• **WORK TASK**: The expected answer is the set of lines in the data below between the line holding "(after s 0x8121).v[1]" and the line holding "(after (regs [(1, 5), (2, 10), (15, 1)]) 0x8125).v[1]", inclusive, written out exactly.

• **RECORDS SUPPLIED**:
-- ==== Sys2Proof/Laws/State.lean ====
section
/-! SUPPORT. One lemma per field of `State` and per update, so that no later proof unfolds a record update. -/

namespace Sys2Proof.Machine

/-! `State.setReg` -/

@[simp] theorem State.setReg_mem (s : State) (x : RegIx) (b : Byte) : (s.setReg x b).mem = s.mem := rfl
@[simp] theorem State.setReg_v (s : State) (x : RegIx) (b : Byte) : (s.setReg x b).v = s.v.set x b := rfl
@[simp] theorem State.setReg_i (s : State) (x : RegIx) (b : Byte) : (s.setReg x b).i = s.i := rfl
@[simp] theorem State.setReg_pc (s : State) (x : RegIx) (b : Byte) : (s.setReg x b).pc = s.pc := rfl
@[simp] theorem State.setReg_stack (s : State) (x : RegIx) (b : Byte) : (s.setReg x b).stack = s.stack := rfl
@[simp] theorem State.setReg_sp (s : State) (x : RegIx) (b : Byte) : (s.setReg x b).sp = s.sp := rfl
@[simp] theorem State.setReg_dt (s : State) (x : RegIx) (b : Byte) : (s.setReg x b).dt = s.dt := rfl
@[simp] theorem State.setReg_st (s : State) (x : RegIx) (b : Byte) : (s.setReg x b).st = s.st := rfl
@[simp] theorem State.setReg_pix (s : State) (x : RegIx) (b : Byte) : (s.setReg x b).pix = s.pix := rfl
@[simp] theorem State.setReg_key (s : State) (x : RegIx) (b : Byte) : (s.setReg x b).key = s.key := rfl
@[simp] theorem State.setReg_dcf (s : State) (x : RegIx) (b : Byte) : (s.setReg x b).dcf = s.dcf := rfl
@[simp] theorem State.setReg_status (s : State) (x : RegIx) (b : Byte) : (s.setReg x b).status = s.status := rfl
@[simp] theorem State.setReg_draws (s : State) (x : RegIx) (b : Byte) : (s.setReg x b).draws = s.draws := rfl

/-! `State.setFlag` -/

@[simp] theorem State.setFlag_mem (s : State) (b : Byte) : (s.setFlag b).mem = s.mem := rfl
@[simp] theorem State.setFlag_v (s : State) (b : Byte) : (s.setFlag b).v = s.v.set 15 b := rfl
@[simp] theorem State.setFlag_i (s : State) (b : Byte) : (s.setFlag b).i = s.i := rfl
@[simp] theorem State.setFlag_pc (s : State) (b : Byte) : (s.setFlag b).pc = s.pc := rfl
@[simp] theorem State.setFlag_stack (s : State) (b : Byte) : (s.setFlag b).stack = s.stack := rfl
@[simp] theorem State.setFlag_sp (s : State) (b : Byte) : (s.setFlag b).sp = s.sp := rfl
@[simp] theorem State.setFlag_dt (s : State) (b : Byte) : (s.setFlag b).dt = s.dt := rfl
@[simp] theorem State.setFlag_st (s : State) (b : Byte) : (s.setFlag b).st = s.st := rfl
@[simp] theorem State.setFlag_pix (s : State) (b : Byte) : (s.setFlag b).pix = s.pix := rfl
@[simp] theorem State.setFlag_key (s : State) (b : Byte) : (s.setFlag b).key = s.key := rfl
@[simp] theorem State.setFlag_dcf (s : State) (b : Byte) : (s.setFlag b).dcf = s.dcf := rfl
@[simp] theorem State.setFlag_status (s : State) (b : Byte) : (s.setFlag b).status = s.status := rfl
@[simp] theorem State.setFlag_draws (s : State) (b : Byte) : (s.setFlag b).draws = s.draws := rfl

/-! `State.setI` -/

@[simp] theorem State.setI_mem (s : State) (w : Word) : (s.setI w).mem = s.mem := rfl
@[simp] theorem State.setI_v (s : State) (w : Word) : (s.setI w).v = s.v := rfl
@[simp] theorem State.setI_i (s : State) (w : Word) : (s.setI w).i = w := rfl
@[simp] theorem State.setI_pc (s : State) (w : Word) : (s.setI w).pc = s.pc := rfl
@[simp] theorem State.setI_stack (s : State) (w : Word) : (s.setI w).stack = s.stack := rfl
@[simp] theorem State.setI_sp (s : State) (w : Word) : (s.setI w).sp = s.sp := rfl
@[simp] theorem State.setI_dt (s : State) (w : Word) : (s.setI w).dt = s.dt := rfl
@[simp] theorem State.setI_st (s : State) (w : Word) : (s.setI w).st = s.st := rfl
@[simp] theorem State.setI_pix (s : State) (w : Word) : (s.setI w).pix = s.pix := rfl
@[simp] theorem State.setI_key (s : State) (w : Word) : (s.setI w).key = s.key := rfl
@[simp] theorem State.setI_dcf (s : State) (w : Word) : (s.setI w).dcf = s.dcf := rfl
@[simp] theorem State.setI_status (s : State) (w : Word) : (s.setI w).status = s.status := rfl
@[simp] theorem State.setI_draws (s : State) (w : Word) : (s.setI w).draws = s.draws := rfl

/-! `State.jump` -/

@[simp] theorem State.jump_mem (s : State) (w : Word) : (s.jump w).mem = s.mem := rfl
@[simp] theorem State.jump_v (s : State) (w : Word) : (s.jump w).v = s.v := rfl
@[simp] theorem State.jump_i (s : State) (w : Word) : (s.jump w).i = s.i := rfl
@[simp] theorem State.jump_pc (s : State) (w : Word) : (s.jump w).pc = w := rfl
@[simp] theorem State.jump_stack (s : State) (w : Word) : (s.jump w).stack = s.stack := rfl
@[simp] theorem State.jump_sp (s : State) (w : Word) : (s.jump w).sp = s.sp := rfl
@[simp] theorem State.jump_dt (s : State) (w : Word) : (s.jump w).dt = s.dt := rfl
@[simp] theorem State.jump_st (s : State) (w : Word) : (s.jump w).st = s.st := rfl
@[simp] theorem State.jump_pix (s : State) (w : Word) : (s.jump w).pix = s.pix := rfl
@[simp] theorem State.jump_key (s : State) (w : Word) : (s.jump w).key = s.key := rfl
@[simp] theorem State.jump_dcf (s : State) (w : Word) : (s.jump w).dcf = s.dcf := rfl
@[simp] theorem State.jump_status (s : State) (w : Word) : (s.jump w).status = s.status := rfl
@[simp] theorem State.jump_draws (s : State) (w : Word) : (s.jump w).draws = s.draws := rfl

/-! `State.advance` -/

@[simp] theorem State.advance_mem (s : State) : (s.advance).mem = s.mem := rfl
@[simp] theorem State.advance_v (s : State) : (s.advance).v = s.v := rfl
@[simp] theorem State.advance_i (s : State) : (s.advance).i = s.i := rfl
@[simp] theorem State.advance_pc (s : State) : (s.advance).pc = s.pc + 2 := rfl
@[simp] theorem State.advance_stack (s : State) : (s.advance).stack = s.stack := rfl
@[simp] theorem State.advance_sp (s : State) : (s.advance).sp = s.sp := rfl
@[simp] theorem State.advance_dt (s : State) : (s.advance).dt = s.dt := rfl
@[simp] theorem State.advance_st (s : State) : (s.advance).st = s.st := rfl
@[simp] theorem State.advance_pix (s : State) : (s.advance).pix = s.pix := rfl
@[simp] theorem State.advance_key (s : State) : (s.advance).key = s.key := rfl
@[simp] theorem State.advance_dcf (s : State) : (s.advance).dcf = s.dcf := rfl
@[simp] theorem State.advance_status (s : State) : (s.advance).status = s.status := rfl
@[simp] theorem State.advance_draws (s : State) : (s.advance).draws = s.draws := rfl

/-! `State.skipIf` -/

@[simp] theorem State.skipIf_mem (s : State) (c : Bool) : (s.skipIf c).mem = s.mem := by cases c <;> rfl
@[simp] theorem State.skipIf_v (s : State) (c : Bool) : (s.skipIf c).v = s.v := by cases c <;> rfl
@[simp] theorem State.skipIf_i (s : State) (c : Bool) : (s.skipIf c).i = s.i := by cases c <;> rfl
@[simp] theorem State.skipIf_pc (s : State) (c : Bool) : (s.skipIf c).pc = if c then s.pc + 4 else s.pc + 2 := by cases c <;> rfl
@[simp] theorem State.skipIf_stack (s : State) (c : Bool) : (s.skipIf c).stack = s.stack := by cases c <;> rfl
@[simp] theorem State.skipIf_sp (s : State) (c : Bool) : (s.skipIf c).sp = s.sp := by cases c <;> rfl
@[simp] theorem State.skipIf_dt (s : State) (c : Bool) : (s.skipIf c).dt = s.dt := by cases c <;> rfl
@[simp] theorem State.skipIf_st (s : State) (c : Bool) : (s.skipIf c).st = s.st := by cases c <;> rfl
@[simp] theorem State.skipIf_pix (s : State) (c : Bool) : (s.skipIf c).pix = s.pix := by cases c <;> rfl
@[simp] theorem State.skipIf_key (s : State) (c : Bool) : (s.skipIf c).key = s.key := by cases c <;> rfl
@[simp] theorem State.skipIf_dcf (s : State) (c : Bool) : (s.skipIf c).dcf = s.dcf := by cases c <;> rfl
@[simp] theorem State.skipIf_status (s : State) (c : Bool) : (s.skipIf c).status = s.status := by cases c <;> rfl
@[simp] theorem State.skipIf_draws (s : State) (c : Bool) : (s.skipIf c).draws = s.draws := by cases c <;> rfl

/-! `State.loadBlock` -/

@[simp] theorem State.loadBlock_mem (s : State) (a : Nat) (x : RegIx) : (s.loadBlock a x).mem = s.mem := rfl
@[simp] theorem State.loadBlock_v (s : State) (a : Nat) (x : RegIx) : (s.loadBlock a x).v = Vector.ofFn fun k : Fin 16 => if k ≤ x then Memory.read s.mem (a + k.val) else s.v[k] := rfl
@[simp] theorem State.loadBlock_i (s : State) (a : Nat) (x : RegIx) : (s.loadBlock a x).i = s.i := rfl
@[simp] theorem State.loadBlock_pc (s : State) (a : Nat) (x : RegIx) : (s.loadBlock a x).pc = s.pc := rfl
@[simp] theorem State.loadBlock_stack (s : State) (a : Nat) (x : RegIx) : (s.loadBlock a x).stack = s.stack := rfl
@[simp] theorem State.loadBlock_sp (s : State) (a : Nat) (x : RegIx) : (s.loadBlock a x).sp = s.sp := rfl
@[simp] theorem State.loadBlock_dt (s : State) (a : Nat) (x : RegIx) : (s.loadBlock a x).dt = s.dt := rfl
@[simp] theorem State.loadBlock_st (s : State) (a : Nat) (x : RegIx) : (s.loadBlock a x).st = s.st := rfl
@[simp] theorem State.loadBlock_pix (s : State) (a : Nat) (x : RegIx) : (s.loadBlock a x).pix = s.pix := rfl
@[simp] theorem State.loadBlock_key (s : State) (a : Nat) (x : RegIx) : (s.loadBlock a x).key = s.key := rfl
@[simp] theorem State.loadBlock_dcf (s : State) (a : Nat) (x : RegIx) : (s.loadBlock a x).dcf = s.dcf := rfl
@[simp] theorem State.loadBlock_status (s : State) (a : Nat) (x : RegIx) : (s.loadBlock a x).status = s.status := rfl
@[simp] theorem State.loadBlock_draws (s : State) (a : Nat) (x : RegIx) : (s.loadBlock a x).draws = s.draws := rfl

/-! `State.tick` -/

@[simp] theorem State.tick_mem (s : State) : (s.tick).mem = s.mem := rfl
@[simp] theorem State.tick_v (s : State) : (s.tick).v = s.v := rfl
@[simp] theorem State.tick_i (s : State) : (s.tick).i = s.i := rfl
@[simp] theorem State.tick_pc (s : State) : (s.tick).pc = s.pc := rfl
@[simp] theorem State.tick_stack (s : State) : (s.tick).stack = s.stack := rfl
@[simp] theorem State.tick_sp (s : State) : (s.tick).sp = s.sp := rfl
@[simp] theorem State.tick_dt (s : State) : (s.tick).dt = tickTimer s.dt := rfl
@[simp] theorem State.tick_st (s : State) : (s.tick).st = tickTimer s.st := rfl
@[simp] theorem State.tick_pix (s : State) : (s.tick).pix = s.pix := rfl
@[simp] theorem State.tick_key (s : State) : (s.tick).key = s.key := rfl
@[simp] theorem State.tick_dcf (s : State) : (s.tick).dcf = s.dcf := rfl
@[simp] theorem State.tick_status (s : State) : (s.tick).status = s.status := rfl
@[simp] theorem State.tick_draws (s : State) : (s.tick).draws = s.draws := rfl

/-! `State.setKey` -/

@[simp] theorem State.setKey_mem (s : State) (k : KeyIx) (down : Bool) : (s.setKey k down).mem = s.mem := rfl
@[simp] theorem State.setKey_v (s : State) (k : KeyIx) (down : Bool) : (s.setKey k down).v = s.v := rfl
@[simp] theorem State.setKey_i (s : State) (k : KeyIx) (down : Bool) : (s.setKey k down).i = s.i := rfl
@[simp] theorem State.setKey_pc (s : State) (k : KeyIx) (down : Bool) : (s.setKey k down).pc = s.pc := rfl
@[simp] theorem State.setKey_stack (s : State) (k : KeyIx) (down : Bool) : (s.setKey k down).stack = s.stack := rfl
@[simp] theorem State.setKey_sp (s : State) (k : KeyIx) (down : Bool) : (s.setKey k down).sp = s.sp := rfl
@[simp] theorem State.setKey_dt (s : State) (k : KeyIx) (down : Bool) : (s.setKey k down).dt = s.dt := rfl
@[simp] theorem State.setKey_st (s : State) (k : KeyIx) (down : Bool) : (s.setKey k down).st = s.st := rfl
@[simp] theorem State.setKey_pix (s : State) (k : KeyIx) (down : Bool) : (s.setKey k down).pix = s.pix := rfl
@[simp] theorem State.setKey_key (s : State) (k : KeyIx) (down : Bool) : (s.setKey k down).key = s.key.set k down := rfl
@[simp] theorem State.setKey_dcf (s : State) (k : KeyIx) (down : Bool) : (s.setKey k down).dcf = s.dcf := rfl
@[simp] theorem State.setKey_status (s : State) (k : KeyIx) (down : Bool) : (s.setKey k down).status = s.status := rfl
@[simp] theorem State.setKey_draws (s : State) (k : KeyIx) (down : Bool) : (s.setKey k down).draws = s.draws := rfl

/-! `State.clearDcf` -/

@[simp] theorem State.clearDcf_mem (s : State) : (s.clearDcf).mem = s.mem := rfl
@[simp] theorem State.clearDcf_v (s : State) : (s.clearDcf).v = s.v := rfl
@[simp] theorem State.clearDcf_i (s : State) : (s.clearDcf).i = s.i := rfl
@[simp] theorem State.clearDcf_pc (s : State) : (s.clearDcf).pc = s.pc := rfl
@[simp] theorem State.clearDcf_stack (s : State) : (s.clearDcf).stack = s.stack := rfl
@[simp] theorem State.clearDcf_sp (s : State) : (s.clearDcf).sp = s.sp := rfl
@[simp] theorem State.clearDcf_dt (s : State) : (s.clearDcf).dt = s.dt := rfl
@[simp] theorem State.clearDcf_st (s : State) : (s.clearDcf).st = s.st := rfl
@[simp] theorem State.clearDcf_pix (s : State) : (s.clearDcf).pix = s.pix := rfl
@[simp] theorem State.clearDcf_key (s : State) : (s.clearDcf).key = s.key := rfl
@[simp] theorem State.clearDcf_dcf (s : State) : (s.clearDcf).dcf = false := rfl
@[simp] theorem State.clearDcf_status (s : State) : (s.clearDcf).status = s.status := rfl
@[simp] theorem State.clearDcf_draws (s : State) : (s.clearDcf).draws = s.draws := rfl

@[simp] theorem State.draw_fst (s : State) : s.draw.1 = Config.randomByte s.draws := rfl

@[simp] theorem State.draw_snd (s : State) : s.draw.2 = { s with draws := s.draws + 1 } := rfl

end Sys2Proof.Machine
end

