/-- Bytes in memory order, the high byte first (spec/20_memory.md R54); the rest of the bytes is handed back; and the two refusals. -/
theorem test_decode_bytes :
    (match decode [0x6A, 0x2F, 0xFF] with | .ok r => some r | .error _ => none) = some (.ldImm 10 0x2F, [0xFF])
      ∧ (match decode [0x51, 0x21] with | .ok _ => none | .error e => some e) = some (.unknownOpcode 0x5121)
      ∧ (match decode [0x6A] with | .ok _ => none | .error e => some e) = some .truncated := by decide

/-- Encoding from the six layouts of R71: the words of T43-1, T41-5, T45-6, T46-1 and T42-5. -/
theorem test_encode :
    encode (.ldImm 10 0x7F) = 0x6A7F ∧ encode (.call 0x345) = 0x2345 ∧ encode (.drw 0 1 2) = 0xD012 ∧ encode (.skp 5) = 0xE59E
      ∧ encodeBytes (.seReg 1 2) = [0x51, 0x20] := by decide

/-! ### One step -/

/-- The reset state with some registers set. -/
def regs (l : List (RegIx × Byte)) : State :=
  { State.reset with v := l.foldl (fun v p => v.set p.1 p.2) State.reset.v }

/-- The state one step leaves when the word is put at `pc`. -/
def after (s : State) (w : Nat) : State :=
  match step (s.withFetchWord 16 w) with
  | .next t => t
  | .fault _ => s
  | .refused _ => s

/-- The columns of a row whose pixels are 1. -/
def lit (s : State) (row : Fin 32) : List Nat :=
  (List.range 64).filter fun c => (s.pix[row].toList[c]?) == some true

/-- T40-1. -/
theorem test_unknown_zero_word : (after State.reset 0x0000).status = .halted .unknownOpcode 0x0000 := by decide

/-- T40-12: no tick on a fatal step. -/
theorem test_unknown_no_tick :
    let t := after { State.reset with dt := 5, st := 5 } 0xFFFF
    t.status = .halted .unknownOpcode 0xFFFF ∧ t.dt = 5 ∧ t.st = 5 ∧ t.pc = 0x200 := by decide

/-- T40-6 and T40-5: the fetch past memory. -/
theorem test_fetch_range :
    step { State.reset with pc := 0x1000 } = .next { State.reset with pc := 0x1000, status := .halted .addressOutOfRange 0x1000 }
      ∧ step { State.reset with pc := 0x0FFF }
          = .next { State.reset with pc := 0x0FFF, status := .halted .addressOutOfRange 0x1000 } := ⟨rfl, rfl⟩

/-- T40-8 and T40-9: the last legal fetch, and an odd `pc`. -/
theorem test_fetch_edges :
    (after { State.reset with pc := 0x0FFE } 0x6A55).pc = 0x1000 ∧ (after { State.reset with pc := 0x0201 } 0x6A55).pc = 0x203 := by
  decide

/-- T40-13: a step request while halted. -/
theorem test_halted_step :
    let s := { State.reset with dt := 5, status := .halted .unknownOpcode 0xFFFF }
    step s = .next s := rfl

/-- T40-10 and T40-11: the Timer Tick. -/
theorem test_tick :
    (after { State.reset with dt := 5, st := 1 } 0x6000).dt = 4 ∧ (after { State.reset with dt := 5, st := 1 } 0x6000).st = 0
      ∧ (after { State.reset with st := 0xFF } 0x6000).dt = 0 := by decide

/-- T41-1 and T41-3. -/
theorem test_jp : (after State.reset 0x1ABC).pc = 0xABC ∧ (after State.reset 0x1FFF).pc = 0xFFF := by decide

/-- T41-6: the sixteenth call saves the address of the call itself. -/
theorem test_call :
    let t := after { State.reset with sp := 15 } 0x2345
    t.pc = 0x345 ∧ t.sp = 16 ∧ t.stack[15] = 0x200 := by decide

/-- T41-7. -/
theorem test_call_overflow :
    let t := after { State.reset with sp := 16 } 0x2345
    t.status = .halted .stackOverflow 0x200 ∧ t.pc = 0x200 ∧ t.sp = 16 := by decide

/-- T41-8. -/
theorem test_ret :
    let t := after { State.reset with pc := 0x300, sp := 1, stack := State.reset.stack.set 0 0x204 } 0x00EE
    t.pc = 0x206 ∧ t.sp = 0 ∧ t.stack[0] = 0x204 := by decide

/-- T41-9. -/
theorem test_ret_underflow :
    (after State.reset 0x00EE).status = .halted .stackUnderflow 0x200 ∧ (after State.reset 0x00EE).sp = 0 := by decide

/-- T41-12 and T41-11. -/
theorem test_jpV0 : (after (regs [(0, 0xFF)]) 0xBFFF).pc = 0x10FE ∧ (after (regs [(0, 0x10)]) 0xB300).pc = 0x310 := by decide

/-- T42-1 and T42-2. -/
theorem test_seImm : (after (regs [(3, 0x42)]) 0x3342).pc = 0x204 ∧ (after (regs [(3, 0x42)]) 0x3343).pc = 0x202 := by decide

/-- T42-3 and T42-4. -/
theorem test_sneImm : (after (regs [(3, 0x42)]) 0x4342).pc = 0x202 ∧ (after (regs [(3, 0x42)]) 0x4343).pc = 0x204 := by decide

/-- T42-6 and T42-7. -/
theorem test_seReg : (after (regs [(1, 7), (2, 8)]) 0x5120).pc = 0x202 ∧ (after (regs [(4, 0x99)]) 0x5440).pc = 0x204 := by decide

/-- T42-9 and T42-10. -/
theorem test_sneReg : (after (regs [(1, 7), (2, 8)]) 0x9120).pc = 0x204 ∧ (after (regs [(4, 0x99)]) 0x9440).pc = 0x202 := by decide

/-- T43-1 and T43-2. -/
theorem test_ldImm : (after State.reset 0x6A7F).v[10] = 0x7F ∧ (after (regs [(15, 1)]) 0x6F00).v[15] = 0 := by decide

/-- T43-4 and T43-5: the wrap leaves `VF` alone, and `VF` is a plain destination. -/
theorem test_addImm :
    (after (regs [(2, 0x80), (15, 1)]) 0x7280).v[2] = 0 ∧ (after (regs [(2, 0x80), (15, 1)]) 0x7280).v[15] = 1
      ∧ (after (regs [(15, 0xFE)]) 0x7F03).v[15] = 1 := by decide

/-- T43-6. -/
theorem test_ldReg : (after (regs [(1, 0x12), (2, 0x34)]) 0x8120).v[1] = 0x34 := by decide

/-- T43-7 to T43-9. -/
theorem test_logic :
    let s := regs [(1, 0xF0), (2, 0x3C), (15, 1)]
    (after s 0x8121).v[1] = 0xFC ∧ (after s 0x8122).v[1] = 0x30 ∧ (after s 0x8123).v[1] = 0xCC
      ∧ [0x8121, 0x8122, 0x8123].map (fun w => (after s w).v[15]) = [1, 1, 1] := by decide

/-- T43-12 and T43-13. -/
theorem test_addReg :
    (after (regs [(1, 0xC8), (2, 0x64)]) 0x8124).v[1] = 0x2C ∧ (after (regs [(1, 0xC8), (2, 0x64)]) 0x8124).v[15] = 1
      ∧ (after (regs [(1, 1), (2, 2), (15, 1)]) 0x8124).v[15] = 0 := by decide

/-- T43-15 and T43-17: `X = F` and `Y = F`. -/
theorem test_addReg_vf :
    (after (regs [(15, 0xF0), (1, 0x20)]) 0x8F14).v[15] = 1 ∧ (after (regs [(1, 0xFF), (15, 1)]) 0x81F4).v[1] = 0
      ∧ (after (regs [(1, 0xFF), (15, 1)]) 0x81F4).v[15] = 1 := by decide

/-- T43-19 and T43-18. -/
theorem test_subReg :
    (after (regs [(1, 5), (2, 10), (15, 1)]) 0x8125).v[1] = 0xFB ∧ (after (regs [(1, 5), (2, 10), (15, 1)]) 0x8125).v[15] = 0
      ∧ (after (regs [(1, 10), (2, 5)]) 0x8125).v[15] = 1 := by decide

/-- T43-20 and T43-21: `X = Y` and `X = F`. -/
theorem test_subReg_corners :
    (after (regs [(1, 0x33)]) 0x8115).v[15] = 1 ∧ (after (regs [(15, 5), (1, 3)]) 0x8F15).v[15] = 1 := by decide

/-- T43-23 and T43-26: `VY` is ignored; `X = F` leaves 0. -/
theorem test_shr :
    (after (regs [(1, 5), (2, 0xFF)]) 0x8126).v[1] = 2 ∧ (after (regs [(1, 5), (2, 0xFF)]) 0x8126).v[15] = 1
      ∧ (after (regs [(15, 0xFF)]) 0x8F06).v[15] = 0 := by decide

/-- T43-27 and T43-28. -/
theorem test_subnReg :
    (after (regs [(1, 3), (2, 10)]) 0x8127).v[1] = 7 ∧ (after (regs [(1, 3), (2, 10)]) 0x8127).v[15] = 1
      ∧ (after (regs [(1, 10), (2, 5), (15, 1)]) 0x8127).v[1] = 0xFB
      ∧ (after (regs [(1, 10), (2, 5), (15, 1)]) 0x8127).v[15] = 0 := by decide

/-- T43-31 and T43-34: `VY` is ignored; `X = F` leaves 2. -/
theorem test_shl :
    (after (regs [(1, 0x81)]) 0x812E).v[1] = 2 ∧ (after (regs [(1, 0x81)]) 0x812E).v[15] = 1
      ∧ (after (regs [(15, 0x80)]) 0x8F0E).v[15] = 2 := by decide

/-- T43-37: `NN = 0` gives 0 whatever byte is drawn. -/
theorem test_rnd_zero : (after (regs [(3, 0x55)]) 0xC300).v[3] = 0 := by
  show Config.randomByte 0 &&& 0 = 0
  simp

/-- R142: `NN = 0xFF` passes the draw through, and the next draw is another. -/
theorem test_rnd_through : (after State.reset 0xC3FF).v[3] = Config.randomByte 0 ∧ (after State.reset 0xC3FF).draws = 1 := by
  refine ⟨?_, rfl⟩
  show Config.randomByte 0 &&& 0xFF = _
  exact BitVec.and_allOnes

/-- T44-1. -/
theorem test_ldI : (after State.reset 0xAFFF).i = 0xFFF := by decide

/-- T44-5 and T44-4: the range flag at its edge. -/
theorem test_addI :
    (after { regs [(1, 1)] with i := 0xFFF } 0xF11E).i = 0x1000 ∧ (after { regs [(1, 1)] with i := 0xFFF } 0xF11E).v[15] = 1
      ∧ (after { regs [(15, 1)] with i := 0xFFF } 0xF11E).v[15] = 0 := by decide

/-- T44-8 and T44-9: the 16-bit wrap, and `X = F`. -/
theorem test_addI_corners :
    (after { regs [(1, 2)] with i := 0xFFFF } 0xF11E).i = 1 ∧ (after { regs [(1, 2)] with i := 0xFFFF } 0xF11E).v[15] = 1
      ∧ (after { regs [(15, 5)] with i := 0xFFF } 0xFF1E).i = 0x1000 := by decide

/-- T44-11 and T44-13. -/
theorem test_ldGlyph : (after (regs [(1, 10)]) 0xF129).i = 0x32 ∧ (after (regs [(1, 0xFF)]) 0xF129).i = 0x4FB := by decide

/-- T44-19: the last legal `I`. -/
theorem test_ldBcd :
    let t := after { regs [(1, 0x7B)] with i := 0xFFD } 0xF133
    Memory.readBytes t.mem 0xFFD 3 = [1, 2, 3] ∧ t.i = 0xFFD ∧ t.pc = 0x202 := by decide

/-- T44-20: nothing is written. -/
theorem test_ldBcd_range :
    let t := after { regs [(1, 0x7B)] with i := 0xFFE } 0xF133
    t.status = .halted .addressOutOfRange 0x1000 ∧ Memory.readBytes t.mem 0xFFE 2 = [0, 0] := by decide

/-- T44-26: the block ends at 4095 and `I` becomes 4096. -/
theorem test_storeRegs :
    let t := after { regs [(0, 0x11), (1, 0x22), (2, 0x33), (3, 0x44)] with i := 0xFFC } 0xF355
    Memory.readBytes t.mem 0xFFC 4 = [0x11, 0x22, 0x33, 0x44] ∧ t.i = 0x1000 ∧ t.status = .running := by decide

/-- T44-27. -/
theorem test_storeRegs_range :
    let t := after { regs [(0, 0x11)] with i := 0xFFD } 0xF355
    t.status = .halted .addressOutOfRange 0x1000 ∧ t.i = 0xFFD ∧ Memory.read t.mem 0xFFD = 0 := by decide

/-- T44-29. -/
theorem test_loadRegs :
    let t := after { regs [(3, 0x77)] with i := 0x300, mem := Memory.writeBytes [] 0x300 [1, 2, 3, 4] } 0xF265
    t.v.toList.take 4 = [1, 2, 3, 0x77] ∧ t.i = 0x303 := by decide

/-- T44-33. -/
theorem test_loadRegs_range :
    (after { State.reset with i := 0xFFF } 0xF165).status = .halted .addressOutOfRange 0x1000 := by decide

• **SOLUTION**:
    (after s 0x8121).v[1] = 0xFC ∧ (after s 0x8122).v[1] = 0x30 ∧ (after s 0x8123).v[1] = 0xCC
      ∧ [0x8121, 0x8122, 0x8123].map (fun w => (after s w).v[15]) = [1, 1, 1] := by decide

/-- T43-12 and T43-13. -/
theorem test_addReg :
    (after (regs [(1, 0xC8), (2, 0x64)]) 0x8124).v[1] = 0x2C ∧ (after (regs [(1, 0xC8), (2, 0x64)]) 0x8124).v[15] = 1
      ∧ (after (regs [(1, 1), (2, 2), (15, 1)]) 0x8124).v[15] = 0 := by decide

/-- T43-15 and T43-17: `X = F` and `Y = F`. -/
theorem test_addReg_vf :
    (after (regs [(15, 0xF0), (1, 0x20)]) 0x8F14).v[15] = 1 ∧ (after (regs [(1, 0xFF), (15, 1)]) 0x81F4).v[1] = 0
      ∧ (after (regs [(1, 0xFF), (15, 1)]) 0x81F4).v[15] = 1 := by decide

/-- T43-19 and T43-18. -/
theorem test_subReg :
    (after (regs [(1, 5), (2, 10), (15, 1)]) 0x8125).v[1] = 0xFB ∧ (after (regs [(1, 5), (2, 10), (15, 1)]) 0x8125).v[15] = 0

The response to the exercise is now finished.